> _ACTIVITY_
Repeat the records below line by line, exactly, finishing on the line that contains "let pay := min (s.ctx c).debt len".

(Collected data)
-- ==== Sys2Proof/Machine/Teams.lean ====
section
/-!
DEFINITION. A team's life on a core: binding (R124-R126), dispatch (R127, R128) and retirement (R419-R421).
-/
namespace Sys2Proof.Machine

/-! ### Binding (R124, R125) -/

namespace State

/-- A context that may be served: created, not destroyed, not cold. -/
def live (s : State) (c : Nat) : Bool :=
  match s.ctx? c with
  | none => false
  | some x => !x.cold && !x.destroyed

/-- Whether the turn of a partition lets a context's teams be bound (R403). (DEDUCED, log 33.) -/
def hasTurn (s : State) (c : Nat) : Bool :=
  match (s.partOf c).turn with
  | none => true
  | some d => c == d

/-- A context's turn on its partition begins (R403): a slice as long as the policy says, shortened by what the context owes (R406).
(DEDUCED, log 66.) -/
def beginTurn (s : State) (p c : Nat) : State :=
  if (mapGetD s.parts p default).turn = some c then s
  else
    let len := Config.sliceNs s.tick
    let pay := min (s.ctx c).debt len
    { s with parts := mapMod s.parts p (fun q => { q with turn := some c, since := s.ns, slice := len - pay }) }.modCtx c (fun x =>
      { x with debt := x.debt - pay })

/-- The released team that a launch binds next: that of the lowest sweep rank (R124). -/
def lowestReleased (L : Launch) : Option Nat :=
  (L.released.filter (fun t => !L.bound.contains t)).foldl (fun best t =>
    match best with
    | none => some t
    | some b => if L.blk.rank t < L.blk.rank b then some t else some b) none

/-- The team numbers that a launch binds next: the lowest released rank with the rest of its quad group, or the whole grid
(R116, R124, R125). -/
def nextBind (s : State) (k : Nat) : List Nat :=
  let L := s.launch k
  match lowestReleased L with
  | none => []
  | some t =>
    (if L.whole then (List.range L.blk.teams).map L.blk.teamAt else L.blk.groupOf t).filter (fun u => !L.bound.contains u)

/-- The core of a bound team of a launch. -/
def coreOfTeam (s : State) (c lid : Nat) (b : Block) (t : Nat) : Option Nat :=
  (s.teams.find? (fun e => e.2.ctx == c && e.2.lid == lid && b.teamNo e.2.x e.2.y e.2.z == t)).map
    (fun e => coreKey e.2.die e.2.core)

/-- The quad groups of teams to be bound, each with what it asks for. -/
def asksOf (s : State) (L : Launch) (ts : List Nat) : List (List Nat × Ask) :=
  let leads := (ts.map (fun t => (L.blk.groupOf t).headD 0)).eraseDups
  leads.map (fun g =>
    let all := L.blk.groupOf g
    let mine := all.filter ts.contains
    (mine, { n := mine.length, used := all.filterMap (s.coreOfTeam L.ctx L.lid L.blk) }))

/-- Where a launch's next teams go, when there is room for them: (team, core) pairs (R124, R125). -/
def placeOf (s : State) (p k : Nat) : Option (List (Nat × Nat)) :=
  let L := s.launch k
  match s.nextBind k with
  | [] => none
  | ts =>
    let asks := s.asksOf L ts
    ((s.roomNow p).choose L.blk (asks.map (·.2)) L.home).map (fun cs =>
      ((asks.map (·.1)).zip cs).flatMap (fun e => e.1.zip e.2))

/-- The key of a queue (R124). -/
def queueId (L : Launch) : Nat := L.ctx * 8 + L.blk.queue

/-- The policy of R124: whether launch a comes before launch b. Of two launches of one queue, which tie on every step, the one accepted
earlier comes first. (DESIGN CHOICE, log 86.) -/
def before (part : Partition) (a b : Launch) : Bool :=
  let f (L : Launch) : Nat := if part.fifo then L.order else mapGetD part.served (queueId L) 0
  if a.blk.prio ≠ b.blk.prio then decide (b.blk.prio < a.blk.prio)
  else if f a ≠ f b then decide (f a < f b)
  else if a.blk.queue ≠ b.blk.queue then decide (a.blk.queue < b.blk.queue)
  else if a.ctx ≠ b.ctx then decide (a.ctx < b.ctx)
  else decide (a.order < b.order)

end State

/-- What the bind writer binds next of a launch (R124, R125, R407): teams for the first time, at the cores listed, or halted teams again. -/
inductive Offer where
  | fresh (places : List (Nat × Nat))
  | again (teams : List Nat)
  deriving DecidableEq, Repr, Inhabited

/-- Teams of a block, whose slots are kept for them, find room on their cores all at once (R125, R407). -/
def Room.holdsAll (b : Block) : List Nat → Room → Bool
  | [], _ => true
  | c :: cs, r => r.holds b c && holdsAll b cs (r.take b c)

namespace State

/-- The number of a team in its launch. -/
def numberOf (s : State) (t : Nat) : Nat :=
  (s.launchOfTeam t).blk.teamNo (s.team t).x (s.team t).y (s.team t).z

/-- The halted teams of a launch but those that a halt point holds (R408, R410). -/
def haltedOf (s : State) (k : Nat) : List (Nat × Team) :=
  s.teams.filter (fun e => e.2.ctx == (s.launch k).ctx && e.2.lid == (s.launch k).lid && e.2.halted && e.2.debugHeld.isNone)

/-- Those of a list that have been saved and find room on their cores (R407). -/
def resumable (s : State) (p k : Nat) (ts : List (Nat × Team)) : List Nat :=
  (ts.filter (fun e => e.2.saved.isSome && (s.roomNow p).holds (s.launch k).blk (coreKey e.2.die e.2.core))).map (·.1)

/-- The one of a list of teams of a launch that has the lowest rank. -/
def lowestRank (s : State) (k : Nat) (ts : List Nat) : Option Nat :=
  ts.foldl (fun best t =>
    match best with
    | none => some t
    | some b => if (s.launch k).blk.rank (s.numberOf t) < (s.launch k).blk.rank (s.numberOf b) then some t else some b) none

/-- The halted teams of a launch that are bound again in one step (R125, R407): all of a WHOLE launch, once every one has been saved and there
is room for all at once; otherwise the one of the lowest rank of those that find room. (DEDUCED, log 22.) -/
def againOf (s : State) (p k : Nat) (ts : List (Nat × Team)) : Option (List Nat) :=
  if (s.launch k).whole then
    if ts.all (fun e => e.2.saved.isSome) &&
        Room.holdsAll (s.launch k).blk (ts.map (fun e => coreKey e.2.die e.2.core)) (s.roomNow p) then some (ts.map (·.1))
    else none
  else (s.lowestRank k (s.resumable p k ts)).map (fun t => [t])

/-- What is bound next of a launch (R122, R124): its halted teams before any team for the first time (R408). -/
def offerOf (s : State) (p k : Nat) : Option Offer :=
  match s.haltedOf k with
  | [] => (s.placeOf p k).map Offer.fresh
  | ts => (s.againOf p k ts).map Offer.again

/-- The launches of a partition with teams to bind and room for them, each with what is bound next. -/
def bindable (s : State) (p : Nat) : List (Nat × Offer) :=
  s.launches.filterMap (fun e =>
    if (s.ctx e.2.ctx).part = p ∧ s.live e.2.ctx ∧ s.hasTurn e.2.ctx ∧ !e.2.done then (s.offerOf p e.1).map (fun o => (e.1, o))
    else none)

/-- The launch that the policy chooses, with what is bound. -/
def chooseLaunch (s : State) (p : Nat) : Option (Nat × Offer) :=
  (s.bindable p).foldl (fun best e =>
    match best with
    | none => some e
    | some b => if before (mapGetD s.parts p default) (s.launch e.1) (s.launch b.1) then some e else some b) none

/-- A bind record (R126). -/
def recordOf (L : Launch) (t : Nat) (r : BindRes) (resume : Bool) : BindRec :=
  let c := L.blk.coords t
  { ctx := L.ctx, lid := L.lid, tx := c.1, ty := c.2.1, tz := c.2.2, slot := r.slot, resume := resume, valid := true,
    rfBase := r.rfBase, spBase := r.spBase, tdBase := r.tdBase, accMap := r.accMap, wsBase := r.wsBase, pkBase := r.pkBase,
    bkt := L.bucket }

/-- A team whose record has just been written. -/
def newTeam (L : Launch) (t core : Nat) (r : BindRes) : Team :=
  let c := L.blk.coords t
  { ctx := L.ctx, lid := L.lid, x := c.1, y := c.2.1, z := c.2.2, die := core / 128, core := core % 128,
    brec := recordOf L t r false, phase := .bound, halted := false, haltAsked := none, sliced := false, debugHeld := none, failed := false, k := [],
    kser := 0, points := [], mc := [], adopted := [], spill := none, spilled := [], hbarRound := [], saved := none, again := false }

/-- Whether an entry of a core's slot table is in use (R126, R407). -/
def slotUsed (s : State) (core slot : Nat) : Bool :=
  decide (16 ≤ slot) || s.teams.any (fun e => coreKey e.2.die e.2.core == core && e.2.brec.slot == slot)

/-- A queue is served when a team of its launch is bound (R124), and where no context has the turn of the partition, this one's begins. -/
def serveQueue (s : State) (p : Nat) (L : Launch) : State :=
  let s := { s with parts := mapMod s.parts p (fun q => { q with served := mapSet q.served (queueId L) s.mod.nextOrder }) }
  let s := s.modMod (fun m => { m with nextOrder := m.nextOrder + 1 })
  if (mapGetD s.parts p default).turn.isNone then s.beginTurn p L.ctx else s

/-- Write one bind record: the team exists, its queue is served, and its launch's tree counts it (R124, R126, R422). -/
def bindOne (s : State) (p k : Nat) (t core : Nat) (r : BindRes) : State :=
  let L := s.launch k
  let id := s.mod.nextTeam
  let s := { s with teams := mapSet s.teams id (newTeam L t core r) }
  let s := s.modMod (fun m => { m with nextTeam := id + 1, log := m.log ++ [SysLog.bound L.ctx L.lid id] })
  let s := s.modLaunch k (fun x => { x with bound := x.bound ++ [t], home := some (x.home.getD (instOf L.blk.scope core)) })
  (s.serveQueue p L).treeIn k core

/-- Write the records of one step (R124, R125); nothing when a place that the environment names is no free slot. -/
def bindMany (s : State) (p k : Nat) : List ((Nat × Nat) × BindRes) → Option State
  | [] => some s
  | e :: es => if s.slotUsed e.1.2 e.2.slot then none else State.bindMany (s.bindOne p k e.1.1 e.1.2 e.2) p k es

end State

/-- BIND_TEAM (R124, R125): the bind writer of a partition binds a team, a quad group or a WHOLE launch. -/
def execBindTeam (part : Nat) (res : List BindRes) (s : State) : Out :=
  .next (match s.chooseLaunch part with
    | none | some (_, .again _) => s
    | some (k, .fresh places) =>
      if res.length ≠ places.length then s
      else
        match s.bindMany part k (places.zip res) with
        | none => s
        | some s => s.releaseAll (s.launch k).ctx)

/-! ### Dispatch (R127, R128) -/

/-- Two ranges share nothing. -/
def apart (a n b m : Nat) : Bool := n == 0 || m == 0 || decide (a + n ≤ b) || decide (b + m ≤ a)

/-- What is left of a retired team once another holds its record on the core (R127): the fibres unless the other's registers lie on its
own, the packs unless the packs do, the k registers and points unless the slots are one. -/
def Ended.under (e : Ended) (own other : Block) (r : BindRec) : Ended :=
  let q := e.team.brec
  { team := if q.slot == r.slot then { e.team with k := [], points := [], mc := [] } else e.team
    packs := if apart r.pkBase other.packs q.pkBase own.packs then e.packs else []
    fibres := if apart (r.rfBase * 256) other.rfRegs (q.rfBase * 256) own.rfRegs then e.fibres else [] }

namespace State

/-- The other teams that hold claimed resources. -/
def claimants (s : State) (t : Nat) : List (Nat × Team) :=
  s.teams.filter (fun e => e.1 != t && e.2.phase != .bound && e.2.saved.isNone)

/-- Every resource that a record names for a team lies in its unit and is free (R126, R127). -/
def namesFree (s : State) (t : Nat) (r : BindRec) : Bool :=
  let T := s.team t
  let b := (s.launchOfTeam t).blk
  let p := s.partOf T.ctx
  let here := (s.claimants t).filter (fun e => e.2.die == T.die && e.2.core == T.core)
  let near := (s.claimants t).filter (fun e => e.2.die == T.die)
  decide (r.rfBase < 2 ^ 9 ∧ r.spBase < 2 ^ 12 ∧ r.tdBase < 2 ^ 14 ∧ r.wsBase < 2 ^ 6 ∧ r.pkBase < 2 ^ 6) &&
    decide (r.rfBase * 256 + b.rfRegs ≤ 131072) && decide (r.spBase * 256 + b.spBytes ≤ 786432) &&
    decide (r.wsBase + b.wslots ≤ 64) && decide (r.pkBase + b.packs ≤ 64) && popcount 8 r.accMap.toNat == b.acc &&
    decide (p.shareBase T.die ≤ r.tdBase ∧ r.tdBase * 4096 + b.tundish ≤ (p.shareBase T.die + p.share T.die) * 4096) &&
    here.all (fun e =>
      let c := (s.launchOfTeam e.1).blk
      let q := e.2.brec
      apart (r.rfBase * 256) b.rfRegs (q.rfBase * 256) c.rfRegs && apart (r.spBase * 256) b.spBytes (q.spBase * 256) c.spBytes &&
        apart r.wsBase b.wslots q.wsBase c.wslots && apart r.pkBase b.packs q.pkBase c.packs && (r.accMap &&& q.accMap) == 0) &&
    near.all (fun e =>
      apart (r.tdBase * 4096) b.tundish (e.2.brec.tdBase * 4096) (s.launchOfTeam e.1).blk.tundish)

/-- A record is withdrawn before its team starts: the team is released and unbound again. -/
def withdraw (s : State) (t : Nat) : State :=
  let T := s.team t
  let k := launchKey T.ctx T.lid
  let s := (s.treeUndo k (coreKey T.die T.core)).modLaunch k (fun L =>
    let bound := L.bound.filter (· != L.blk.teamNo T.x T.y T.z)
    { L with bound := bound, home := if bound.isEmpty then none else L.home })
  { s with teams := mapDel s.teams t }

/-- The numbers of the teams that start together with a team: its quad group, or its WHOLE launch (R116, R125). -/
def mates (s : State) (t : Nat) : List Nat :=
  let T := s.team t
  let L := s.launchOfTeam t
  if L.whole then List.range L.blk.teams else L.blk.groupOf (L.blk.teamNo T.x T.y T.z)

/-- The team of a number in a team's launch. -/
def teamNumbered (s : State) (t no : Nat) : Option (Nat × Team) :=
  let L := s.launchOfTeam t
  s.teams.find? (fun e => e.2.ctx == L.ctx && e.2.lid == L.lid && L.blk.teamNo e.2.x e.2.y e.2.z == no)

/-- Each of those teams passes a test, or has retired. -/
def allMates (s : State) (t : Nat) (p : Team → Bool) : Bool :=
  (s.mates t).all (fun no => (s.launchOfTeam t).score.contains no || (match s.teamNumbered t no with
    | some e => p e.2
    | none => false))

/-- Every record of the group is valid: no member is halted before it has started (R116, R125, R126). -/
def groupValid (s : State) (t : Nat) : Bool := s.allMates t (fun T => T.phase != .bound || !T.halted)

/-- Dispatch has verified and claimed every record of the group, so that its members may start (R116, R126). -/
def groupClaimed (s : State) (t : Nat) : Bool := s.allMates t (fun T => T.phase != .bound)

> _RESPONSE TO THIS EXERCISE_
-- ==== Sys2Proof/Machine/Teams.lean ====
section
/-!
DEFINITION. A team's life on a core: binding (R124-R126), dispatch (R127, R128) and retirement (R419-R421).
-/
namespace Sys2Proof.Machine

/-! ### Binding (R124, R125) -/

namespace State

/-- A context that may be served: created, not destroyed, not cold. -/
def live (s : State) (c : Nat) : Bool :=
  match s.ctx? c with
  | none => false
  | some x => !x.cold && !x.destroyed

/-- Whether the turn of a partition lets a context's teams be bound (R403). (DEDUCED, log 33.) -/
def hasTurn (s : State) (c : Nat) : Bool :=
  match (s.partOf c).turn with
  | none => true
  | some d => c == d

/-- A context's turn on its partition begins (R403): a slice as long as the policy says, shortened by what the context owes (R406).
(DEDUCED, log 66.) -/
def beginTurn (s : State) (p c : Nat) : State :=
  if (mapGetD s.parts p default).turn = some c then s
  else
    let len := Config.sliceNs s.tick
    let pay := min (s.ctx c).debt len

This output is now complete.